EKD-Ratschef plädiert für raschen Afghanistan-Abzug

BUNDESWEHR Nach Afghanistan-Reise hat Nikolaus Schneider „neue Sicht auf das Thema Sicherheit“

„Deutsche Soldaten dürfen nicht zu Besatzern werden“

EKD-RATSCHEF NIKOLAUS SCHNEIDER

DÜSSELDORF epd/dpa | Der Ratsvorsitzende der Evangelischen Kirche in Deutschland, Nikolaus Schneider, hat nach seinem dreitägigen Besuch in Afghanistan für eine zügige und vollständige Übergabe der Sicherheitsaufgaben von der Bundeswehr an die afghanischen Kräfte plädiert.

Der Abzug der Bundeswehr aus Afghanistan müsse verantwortlich angegangen werden, sagte Schneider am Sonntag in Düsseldorf. Und er müsse bald geschehen. Die Bundeswehr sei fast zehn Jahre im Land. „Deutsche Soldaten dürfen nicht zu Besatzern werden“, sagte der oberste Repräsentant von rund 25 Millionen Protestanten.

Schneider warnte vor einem Scheitern der internationalen Gemeinschaft in Afghanistan. Zwar gebe es Hoffnung. „Aber es ist Hoffnung auf dünnem Eis.“

Schneider, der auch Projekte nichtstaatlicher Hilfsorganisationen besuchte, verwies auf Fortschritte beim zivilen Aufbau. Er habe „eine neue Sicht auf das Thema Sicherheit gewonnen“. Viele zivile Helfer hätten betont, dass die Bundeswehr zur Absicherung der Aufbauarbeit zurzeit noch benötigt werde. Andererseits könne eine langfristige Sicherheit von den deutschen Soldaten nur vorbereitet, aber nicht erzeugt werden.

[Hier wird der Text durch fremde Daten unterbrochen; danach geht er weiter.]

-- ==== Sys2Proof/Tests/Slice0.lean ====
section
/-!
SUPPORT. The model's own tests: terms the well-formedness check refuses, words of the table decoded, one
step of each instruction against the vectors of spec/95_test_vectors.md, and for every statement of
Certificates/Slice0 with hypotheses a state that meets them.
-/

namespace Sys2Proof.Tests

open Sys2Proof Sys2Proof.Machine

/-! ### States the tests start from -/

/-- The encoder in its state `e`, everything else as after reset. -/
def encoderAt (e : EncSt) : State := { State.reset with ctlSt := .cEnc, encSt := e }

/-- The decoder in its state `d`, everything else as after reset. -/
def decoderAt (d : DecSt) : State := { State.reset with ctlSt := .cDec, decSt := d }

/-- An operation has ended with the outcome `o`. -/
def doneWith (o : OpOutcome) : State := { State.reset with ctlSt := .cDone, ctlOutcome := o }

/-- A run of `n` bytes `0x41` in progress. -/
def scanning (n : Count) : State := { encoderAt .eScan with encVal := 0x41#8, encCnt := n }

/-- A record with count `c` whose value byte is still to come. -/
def afterCount (c : Byte) : State := { decoderAt .dVal with decCnt := c }

/-- `n` copies of `0x41` still to be written. -/
def expanding (n : Byte) : State := { decoderAt .dExp with decCnt := n, decVal := 0x41#8 }

/-- The next state, if there is one. -/
def after (o : Host.Outcome State Fault Refusal) : Option State :=
  match o with
  | .next s => some s
  | .fault _ => none
  | .refused _ => none

/-- A decoded instruction, if the decoder gives one. -/
def okOf (r : Except Reject Instr) : Option Instr :=
  match r with
  | .ok i => some i
  | .error _ => none

/-- The name of a rejection, if the decoder rejects. -/
def rejectOf (r : Except Reject Instr) : Option Reject :=
  match r with
  | .ok _ => none
  | .error e => some e

/-! ### Well-formedness refuses -/

/-- R96: a `PAIR` with count zero is a `ZRUN`, never a `RUN`. -/
theorem test_wf_run_zero_count : (Instr.run 0x00#8 0x41#8).wf = false := by decide

/-- R34: `busy` and `done` are never both 1. -/
theorem test_wf_status_busy_and_done : (Instr.status true true .ok).wf = false := by decide

theorem test_wf_accepts : (Instr.run 0x01#8 0x41#8).wf = true ∧ (Instr.zrun 0x41#8).wf = true ∧
    (Instr.status true false .noOutcome).wf = true ∧ (Instr.status false true .ok).wf = true := by
  decide

/-! ### Words of the table (spec/opcode_table.json; spec/95_test_vectors.md sections 5 and 6) -/

theorem test_decode_cmd_modes :
    okOf (decode .cmd 0b0111) = some .encode ∧ okOf (decode .cmd 0b1011) = some .decode ∧
    okOf (decode .cmd 0b0000) = some (.badmode0 false false) ∧
    okOf (decode .cmd 0b0010) = some (.badmode0 true false) ∧
    okOf (decode .cmd 0b1101) = some (.badmode3 false true) := by decide

theorem test_decode_cmd_closed :
    okOf (decode .cmd 0b0100) = some (.encodeNosrc false) ∧
    okOf (decode .cmd 0b0101) = some (.encodeNosrc true) ∧
    okOf (decode .cmd 0b1000) = some (.decodeNosrc false) ∧
    okOf (decode .cmd 0b0110) = some .encodeNosnk ∧
    okOf (decode .cmd 0b1010) = some .decodeNosnk := by decide

theorem test_decode_pair :
    okOf (decode .pair 0x0041) = some (.zrun 0x41#8) ∧
    okOf (decode .pair 0x0000) = some (.zrun 0x00#8) ∧
    okOf (decode .pair 0x0100) = some (.run 0x01#8 0x00#8) ∧
    okOf (decode .pair 0x0A41) = some (.run 0x0A#8 0x41#8) ∧
    okOf (decode .pair 0x807F) = some (.run 0x80#8 0x7F#8) ∧
    okOf (decode .pair 0xFFFF) = some (.run 0xFF#8 0xFF#8) := by decide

Der erste Zweck der Reise sei der Besuch der Soldatinnen und Soldaten gewesen, betonte der EKD-Chef. Viele seien Gemeindemitglieder: „Und ordentliche Pfarrer besuchen ihre Leute.“ Er sei beeindruckt gewesen, wie intensiv die Soldaten ihren Einsatz und ihre persönliche Situation reflektierten. Sie betonten selbst, dass sie sich schuldig machten, wenn sie Menschen töteten. Ebenso empfänden sie Schuld, wenn sie nichts zum Schutz der Bevölkerung unternähmen, schilderte Schneider.

Diesem „friedensethischen Dilemma“ müsse sich auch die Kirche verstärkt stellen, mahnte der Theologe, der auch Präses der rheinischen Landeskirche ist. Die Kirche könne den Soldaten und Soldatinnen bei ihrem Auslandseinsatz nicht die ethische Gewissheit geben, das Richtige zu tun. Friedensethisch sei der Einsatz der Bundeswehr aus seiner Sicht lediglich „hinnehmbar“.

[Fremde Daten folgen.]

theorem test_step_no_warps : executeCycleReturns State.reset = false ∧
    holds (step State.reset) (fun t => t == State.reset) = true := by decide

theorem test_step_budget : holds (step { launched [0] [lane 0 0 0 0] with maxCycles := 0 })
    (fun t => t.cycle == 0 && endKind t == some .budget) = true := by decide

/-- The first step after reset runs the placed word. -/
theorem test_withFetchWord : holds (step (State.reset.withFetchWord 32 0x01F08000)) (fun t =>
    readReg t 0 15 == 0xFFFF8000 && (threadAt? t ⟨0, 0⟩).map (·.pc) == some 1 && t.cycle == 1) = true := by
  decide

/-- Warps of a block of 33 threads, and of 64 (R86). -/
theorem test_warps : (blockWarpMembers 0 33).map (·.length) = [32, 1] ∧
    (blockWarpMembers 2 64).map (·.length) = [32, 32] ∧
    (blockWarpMembers 0 33)[1]? = some [⟨0, 32⟩] ∧ blockWarpMembers 0 0 = [] := by decide

/-- Program P7 (U1): lane 0 stores 9 to word 50, lane 1 loads it. -/
def racing : State := launched [0x0A100032, 0x11000000, 0x09200032] [lane 0 0 9 0, lane 1 2 0 0]

/-- The words left open for the load of P7 are 0 and 9; in ascending order it reads 9 at its turn. -/
theorem test_race : planLanes racing [⟨0, 0⟩, ⟨0, 1⟩] = [⟨⟨0, 0⟩, []⟩, ⟨⟨0, 1⟩, [0, 9]⟩] ∧
    holds (runLanes [⟨⟨0, 0⟩, []⟩, ⟨⟨0, 1⟩, []⟩] racing) (fun t => readReg t 1 2 == 9) = true ∧
    pickWord 0 9 [0, 9] = 9 ∧ pickWord 1 9 [0, 9] = 0 ∧
    holds (step racing) (fun t => globalRead t 50 == 9 && t.cache.hits == 1 && t.cache.misses == 1) =
      true := by decide

/-- LDR, STR, LDR on one word: the requests stay in lane order, so R59 opens 3 groups. -/
theorem test_race_groups : holds (step (launched [0x09310000, 0x0A210000]
    [lane 0 0 0 0, lane 1 1 0 9, lane 2 0 0 0]))
      (fun t => t.mcStats == { requests := 3, groups := 3 } && globalRead t 0 == 9) = true := by decide

theorem test_stats : getStats State.reset =
    { cycle := 0, scheduler := { totalWarps := 0, activeWarps := 0, ticks := 0 },
      cache := { hits := 0, misses := 0, hitRate := 0 } } := by decide

/-! ### Witnesses: states and operands that meet the hypotheses of the obligations -/

/-- Two lanes at different PCs: lane 0 stores 9 to word 0, lane 1 loads word 4. -/
def two : State := launched [0x0A210000, 0x09310000] [lane 0 0 0 9, lane 1 1 4 0]

/-- Two warps: threads 0 to 31, of which all but thread 0 are inactive, and thread 32. -/
def twoWarps : State :=
  launched [0x11000000]
    (lane 0 0 0 0 :: ((List.range 31).map fun i => { lane (i + 1) 0 0 0 with active := false }) ++
      [lane 32 0 0 0])

theorem witness_DecodeOfEncodeIsIdentity : defaultOpcodeMap.wf = true ∧
    (Instr.const 15 (-32768)).wellFormed defaultOpcodeMap = true ∧
    (Instr.brp 1 32767).wellFormed defaultOpcodeMap = true ∧
    Instr.nopU80.wellFormed defaultOpcodeMap = true := by decide

theorem witness_UnusedBitsDoNotChangeDecoding :
    opField 0x02201FFF = opField 0x02201000 ∧
    UsedFieldsAgree (defaultOpcodeMap.opOf? (opField 0x02201FFF)) 0x02201FFF 0x02201000 := by
  refine ⟨by decide, ?_⟩
  show rdField _ = rdField _ ∧ rs1Field _ = rs1Field _ ∧ rs2Field _ = rs2Field _
  decide

theorem witness_NopAndUnassignedOpcodesOnlyAdvancePc : opField 0x00ABCDEF = 0x00 ∧
    0x12 ≤ (opField 0x12000000).toNat ∧ 0x12 ≤ (opField 0xFF000000).toNat ∧
    opField 0x12000000 ∉ defaultOpcodeMap.assigned := by decide

/-- The premise of each instruction statement's clause about decoding. -/
theorem witness_opcode_bytes : opField 0x01000005 = 0x01 ∧ opField 0x02201000 = 0x02 ∧
    opField 0x03113000 = 0x03 ∧ opField 0x04ABC000 = 0x04 ∧ opField 0x05123000 = 0x05 ∧
    opField 0x06FED123 = 0x06 ∧ opField 0x07456000 = 0x07 ∧ opField 0x08789000 = 0x08 ∧
    opField 0x0930012C = 0x09 ∧ opField 0x0A210000 = 0x0A ∧ opField 0x0B50FFFF = 0x0B ∧
    opField 0x0C000002 = 0x0C ∧ opField 0x0D030004 = 0x0D ∧ opField 0x0E0F8000 = 0x0E ∧
    opField 0x0F01FFFE = 0x0F ∧ opField 0x10F12000 = 0x10 ∧ opField 0x11ABCDEF = 0x11 := by decide

theorem witness_DivWritesTruncatedQuotient : (x (alone 7 0) 2).toInt = 0 ∧
    (x (alone 0x80000000 (-1)) 2).toInt ≠ 0 ∧ (x (alone (-7) 2) 2).toInt ≠ 0 := by decide

theorem witness_AddSub_outputs :
    (0x80000000 : Word) = BitVec.ofNat 32 ((0x7FFFFFFF : Word).toNat + (1 : Word).toNat) ∧
    (0xFFFFFFFF : Word) = BitVec.ofInt 32 (((0 : Word).toNat : Int) - ((1 : Word).toNat : Int)) := by decide

theorem witness_EffectiveAddressWrapsAndNegativeIsOutOfRange : (alone 0 0).cfg.wf = true ∧
    (0xFFFFFFFF : Word).toInt < 0 ∧ (0x80000000 : Word).toInt < 0 := by decide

Schneiders Amtsvorgängerin Margot Käßmann hatte mit ihrer Kritik am Afghanistaneinsatz vor gut einem Jahr („Nichts ist gut in Afghanistan“) eine breite Debatte ausgelöst. Schneider sagte, er werde sich von diesem Satz nicht distanzieren. „Er war nötig, er war richtig“, betonte er.